[R] Behaviour of 'source' with URLs and proxy
Prof Brian Ripley
ripley at stats.ox.ac.uk
Wed Oct 5 14:49:49 CEST 2011
On Wed, 5 Oct 2011, Renaud Gaujoux wrote:
>
> On 05/10/2011 13:45, Prof Brian Ripley wrote:
>> On Wed, 5 Oct 2011, Renaud Gaujoux wrote:
>>
>>> From the help page ?file I -- had -- read the following:
>>>
>>> "For ‘url’ the description is a complete URL, including scheme
>>> (such as ‘http://’, ‘ftp://’ or ‘file://’).
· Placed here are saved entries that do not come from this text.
-- ==== Sys2Proof/Tests/Slice0.lean ====
section
/-! SUPPORT. Small tests, their expected results taken from 95_test_vectors.md and from the formats of 30_encoding.md, and
a witness for the hypotheses of each statement. -/

namespace Sys2Proof.Tests

open Sys2Proof.Machine

/-! ### Small states -/

/-- The state a step leaves; a stop shows as the state before it. -/
def after (s : State) : Host.Outcome State Fault Refusal → State
  | .next t => t
  | .fault _ => s
  | .refused _ => s

/-- Channel 0 of the reset state changed by `f`. -/
def with0 (f : Channel → Channel) : State := State.reset.updChan 0 f

/-- A channel initialised at 9600 baud (2.2). -/
def inited (c : Channel) : Channel := { c with cr := { c.cr with ue := true }, brr := 0x683#32 }

/-- A descriptor of a transfer in flight. -/
def busy (addr len cur : Word) (cb : Callback) : Descriptor := { submitted addr len cb with cur := cur }

/-- Channel 0 initialised, with a transmit in flight. -/
def sending (len cur : Word) (cb : Callback) : State :=
  with0 fun c =>
    { inited c with
      cr := { (inited c).cr with te := true, txeie := true }
      txd := busy 0x20000100#32 len cur cb }

/-- Channel 0 initialised, with a receive in flight and bytes in its FIFO. -/
def receiving (len cur : Word) (cb : Callback) (rxf : List Byte) : State :=
  with0 fun c =>
    { inited c with
      cr := { (inited c).cr with re := true, rxneie := true }
      rxd := busy 0x20000100#32 len cur cb
      rxf := rxf }

/-- Channel 0 with a transmit in flight and a receive whose next byte waits. -/
def bothWays (txLen txCur : Word) (txCb : Callback) (rxLen rxCur : Word) : State :=
  (receiving rxLen rxCur .host [0x33#8]).updChan 0 fun c =>
    { c with cr := { c.cr with te := true, txeie := true }, txd := busy 0x20000400#32 txLen txCur txCb }

/-- `s` with its operands. -/
def args (a0 a1 a2 : Word) (s : State) : State := { s with arg0 := a0, arg1 := a1, arg2 := a2 }

/-- A parser started on channel 0 with header buffer `H`, payload buffer `P` and capacity 64, in HeaderWait, with a byte
in the FIFO (2.7). -/
def parsing : State :=
  { (receiving 10#32 0#32 .framer [0x0D#8]).updRxd 0 (fun d => { d with addr := 0x20000200#32 }) with
    fr :=
      { FrameContext.reset with
        active := true, hdrAddr := 0x20000200#32, payAddr := 0x20000300#32, payCap := 64#32 } }

/-- Memory with bytes stored from address `a`. -/
def store (m : Memory) (a : Nat) : List Byte → Memory
  | [] => m
  | b :: bs => store (m.write a b) (a + 1) bs

/-! ### WellFormed -/

theorem test_wellFormed_refuses_channel_16 : (Instr.getByte 16).wellFormed = false := by decide
theorem test_wellFormed_admits_channel_15 : (Instr.getByte 15).wellFormed = true := by decide

/-! ### Decoding: words written out from R81, `{bits 31..24, 23..16, 15..8, CH, OP}` -/

theorem test_decode_init : decode 0b00000000_00000000_00000001_0000_0001#32 = .ok (.init 0 true) := by decide
theorem test_decode_submitSend : decode 0b00000000_00000000_00000001_0001_0010#32 = .ok (.submitSend 1 true) := by decide
theorem test_decode_submitRecv : decode 0b00000000_00000000_00000000_1111_0011#32 = .ok (.submitRecv 15 false) := by
  decide
theorem test_decode_sendByte : decode 0b00000000_01000001_00000000_0000_0100#32 = .ok (.sendByte 0 0x41#8) := by decide
theorem test_decode_getByte : decode 0b00000000_00000000_00000000_0010_0101#32 = .ok (.getByte 2) := by decide
theorem test_decode_framerStart : decode 0b00000000_00000000_00000000_0001_0110#32 = .ok (.framerStart 1) := by decide
theorem test_decode_sendFrame : decode 0b00000000_00000000_00000000_0010_0111#32 = .ok (.sendFrame 2) := by decide

/-- The table's reserved words (2.1). -/
theorem test_decode_reserved :
    decode 0x00000203#32 = .error (.reservedBits 0x203#32) ∧ decode 0x00410104#32 = .error (.reservedBits 0x410104#32) ∧
    decode 0x00000106#32 = .error (.reservedBits 0x106#32) ∧ decode 0x00000000#32 = .error (.reservedOpcode 0#4) ∧
    decode 0xFFFFFFFF#32 = .error (.reservedOpcode 0xF#4) := by decide

/-- Bytes in register order: the word 0x00410004 is stored 04 00 41 00 (20_memory.md R62). -/
theorem test_decodeBytes_order : decodeBytes [0x04#8, 0x00#8, 0x41#8, 0x00#8] = .ok (.sendByte 0 0x41#8) := by decide

theorem test_withFetchWord_runs :
    after State.reset (step (State.reset.withFetchWord 32 0x00000203)) =
      { State.reset with result := .invalidArgument, events := [.cmdDone .illegal .invalidArgument] } := by decide

/-! ### INIT (2.2) -/

theorem test_init_9600 :
    let t := after State.reset (exec (.init 0 false) (args 9600#32 0 0 State.reset))
    t.result = .ok ∧ readReg (.brr 0) t = 0x683#32 ∧ readReg (.cr 0) t = 0x01#32 ∧ readReg (.sr 0) t = 0x9#32 := by decide

theorem test_init_over8 :
    let t := after State.reset (exec (.init 0 true) (args 9600#32 0 0 State.reset))
    t.result = .ok ∧ readReg (.brr 0) t = 0xD03#32 ∧ readReg (.cr 0) t = 0x21#32 := by decide

theorem test_baudDivisor_carries :
    baudDivisor 4095 955 10 false = some (6, 0) ∧ baudDivisor 4095 315 10 true = some (4, 0) := by decide

theorem test_baudDivisor_bounds :
    baudDivisor 4095 16000000 2000000 false = none ∧ baudDivisor 4095 16000000 2000000 true = some (1, 0) ∧
    baudDivisor 4095 16000000 200 false = none ∧ baudDivisor 4095 16000000 0 false = none := by decide

/-! ### Submits (2.3) -/

/-- S7. -/
theorem test_submitSend_pushes_first :
    let s := args 0x20000100#32 3#32 0 { with0 inited with mem := [(0x20000100, 0x41#8), (0x20000101, 0x42#8)] }
    let t := after s (exec (.submitSend 0 true) s)
    t.result = .ok ∧ (t.chan 0).txf = [0x41#8] ∧ (t.chan 0).txd.cur = 1#32 ∧ readReg (.txdCtl 0) t = 0x5#32 ∧
      readReg (.cr 0) t = 0x0B#32 := by decide

/-- S8: the FIFO is full, so nothing is pushed. -/
theorem test_submitSend_full :
    let s := args 0x20000100#32 3#32 0 (with0 fun c => { c with txf := [0x55#8] })
    let t := after s (exec (.submitSend 0 false) s)
    t.result = .ok ∧ (t.chan 0).txf = [0x55#8] ∧ (t.chan 0).txd.cur = 0#32 := by decide

/-- S9. -/
theorem test_submitRecv_arms :
    let s := args 0x20000100#32 2#32 0 (with0 inited)
    let t := after s (exec (.submitRecv 0 false) s)
    t.result = .ok ∧ (t.chan 0).rxd = busy 0x20000100#32 2#32 0#32 .none ∧ readReg (.cr 0) t = 0x15#32 := by decide

/-- S4: the range passes 2^32. -/
theorem test_submitRecv_range :
    let s := args 0xFFFFFFFF#32 2#32 0 (with0 inited)
    after s (exec (.submitRecv 0 false) s) =
      { s with result := .invalidArgument, events := [.cmdDone .submitRecv .invalidArgument] } := by decide

/-! ### Blocking commands (2.6) -/

/-- B1, the poll. -/
theorem test_sendByte_poll :
    let s := after State.reset (exec (.sendByte 0 0x41#8) State.reset)
    let t := after s (act .poll s)
    t.result = .ok ∧ (t.chan 0).txf = [0x41#8] ∧ (t.chan 0).cr.te = true ∧ readReg (.txdCtl 0) t = 0#32 := by decide

/-- W6, its last poll: 1999 polls made and still no room. -/
theorem test_sendByte_last_poll :
    let s : State :=
      { with0 fun c => { c with txf := [0x55#8], txd := c.txd.hold } with cmdState := .sendByte 0 0x56#8 1999 }
    let t := after s (act .poll s)
    t.result = .timeout ∧ (t.chan 0).txf = [0x55#8] ∧ readReg (.txdCtl 0) t = 0#32 := by decide

/-- B4, the poll. -/
theorem test_getByte_poll :
    let s0 := with0 fun c => { c with rxf := [0x7F#8] }
    let s := after s0 (exec (.getByte 0) s0)
    let t := after s (act .poll s)
    t.result = .ok ∧ t.rdata = 0x7F#32 ∧ (t.chan 0).rxf = [] ∧ (t.chan 0).cr.re = true := by decide

/-- B9, poll 8: the byte is found after seven polls without one. -/
theorem test_getByte_poll_8 :
    let s : State := { with0 (fun c => { inited c with rxf := [0x5A#8], rxd := c.rxd.hold }) with cmdState := .getByte 0 7 }
    let t := after s (act .poll s)
    t.result = .ok ∧ t.rdata = 0x5A#32 ∧ readReg (.rxdCtl 0) t = 0#32 := by decide

/-- B5, during the command: `RXD_CTL[0]` is Busy, Blocking, CB 0. -/
theorem test_getByte_holds :
    readReg (.rxdCtl 0) (after State.reset (exec (.getByte 0) State.reset)) = 0x3#32 := by decide

/-! ### The frame parser (2.7) -/

/-- The start of F2 to F14. -/
theorem test_framerStart_arms :
    let s := args 0x20000200#32 0x20000300#32 64#32 (with0 inited)
    let t := after s (exec (.framerStart 0) s)
    t.result = .ok ∧ readReg .frStatus t = 0x1#32 ∧ readReg (.rxdCtl 0) t = 0x9#32 ∧ readReg (.cr 0) t = 0x15#32 ∧
      (t.chan 0).rxd.len = 10#32 := by decide

/-- F1c: the buffers overlap. -/
theorem test_framerStart_overlap :
    let s := args 0x20000300#32 0x20000305#32 64#32 (with0 inited)
    (after s (exec (.framerStart 0) s)).result = .invalidArgument := by decide

/-- The state in which the last byte of a header or payload waits in the FIFO. -/
def lastByte (f : FrameContext) (addr len : Word) (before : List Byte) (last : Byte) : State :=
  { receiving len (len - 1#32) .framer [last] with
    fr := f, mem := store [] addr.toNat before }.updRxd 0 fun d => { d with addr := addr }

/-- W3. -/
theorem test_header_arms_payload :
    let s := lastByte parsing.fr 0x20000200#32 10#32 [0x0D#8, 2#8, 0#8, 0#8, 0#8, 0x15#8, 0x0C#8, 0#8, 0#8] 0#8
    let t := after s (act (.svc 0) s)
    (t.chan 0).rxd = busy 0x20000300#32 12#32 0#32 .framer ∧ readReg .frStatus t = 0x3#32 ∧ t.fr.lastId = 2#32 ∧
      t.fr.lastLen = 12#32 ∧ t.irqStatus = 0#32 ∧ t.events = [] := by decide

/-- W4. -/
theorem test_header_rejected :
    let s := lastByte parsing.fr 0x20000200#32 10#32 [] 0#8
    let t := after s (act (.svc 0) s)
    (t.chan 0).rxd = busy 0x20000200#32 10#32 0#32 .framer ∧ readReg .frStatus t = 0x601#32 ∧
      t.irqStatus = 0x20000#32 ∧ t.events = [] := by decide

/-- F2, its last byte. -/
theorem test_payload_dispatched :
    let f := { parsing.fr with state := .payloadWait, lastId := 2#32, lastLen := 2#32 }
    let s := lastByte f 0x20000300#32 2#32 [0x10#8] 0x05#8
    let t := after s (act (.svc 0) s)
    t.events = [.handlerCall 2#32 (.setPin 0#32 5#32)] ∧ readReg .frStatus t = 0x1#32 ∧ t.irqStatus = 0x10000#32 ∧
      (t.chan 0).rxd = busy 0x20000200#32 10#32 0#32 .framer := by decide

/-- F5, its last byte: an identifier without a handler. -/
theorem test_payload_unmapped :
    let f := { parsing.fr with state := .payloadWait, lastId := 9#32, lastLen := 2#32 }
    let s := lastByte f 0x20000300#32 2#32 [0x10#8] 0x05#8
    let t := after s (act (.svc 0) s)
    t.events = [] ∧ readReg .frStatus t = 0x701#32 ∧ t.irqStatus = 0x20000#32 := by decide

/-- W7, F9, F10, F13. -/
theorem test_reference_payload_codec :
    refPayloadEncode (.pinValue 0#32 5#32 1#32) = [0x10#8, 0x05#8, 0x18#8, 0x01#8] ∧
    refPayloadDecode 4#32 [0x10#8, 0x05#8, 0x18#8, 0x01#8] = some (.pinValue 0#32 5#32 1#32) ∧
    refPayloadDecode 2#32 [0x18#8, 0x01#8] = none ∧ refPayloadDecode 2#32 [0x10#8, 0x85#8] = none ∧
    refPayloadDecode 2#32 [0x10#8, 0x05#8, 0x10#8, 0x07#8] = some (.setPin 0#32 7#32) := by decide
Proxies can be
>>> specified for HTTP and FTP ‘url’ connections: see ‘download.file’."
>>
>> So you should have known that it was the same as url()!
>
> I agree. I just thought -- incorrectly -- that any attempt to download a file
> from R would eventually call the same C code as download.file. Or maybe
It does. But download.file(method="wget") does not call that C code
....
> source() does not download and source, but reads the file on the fly?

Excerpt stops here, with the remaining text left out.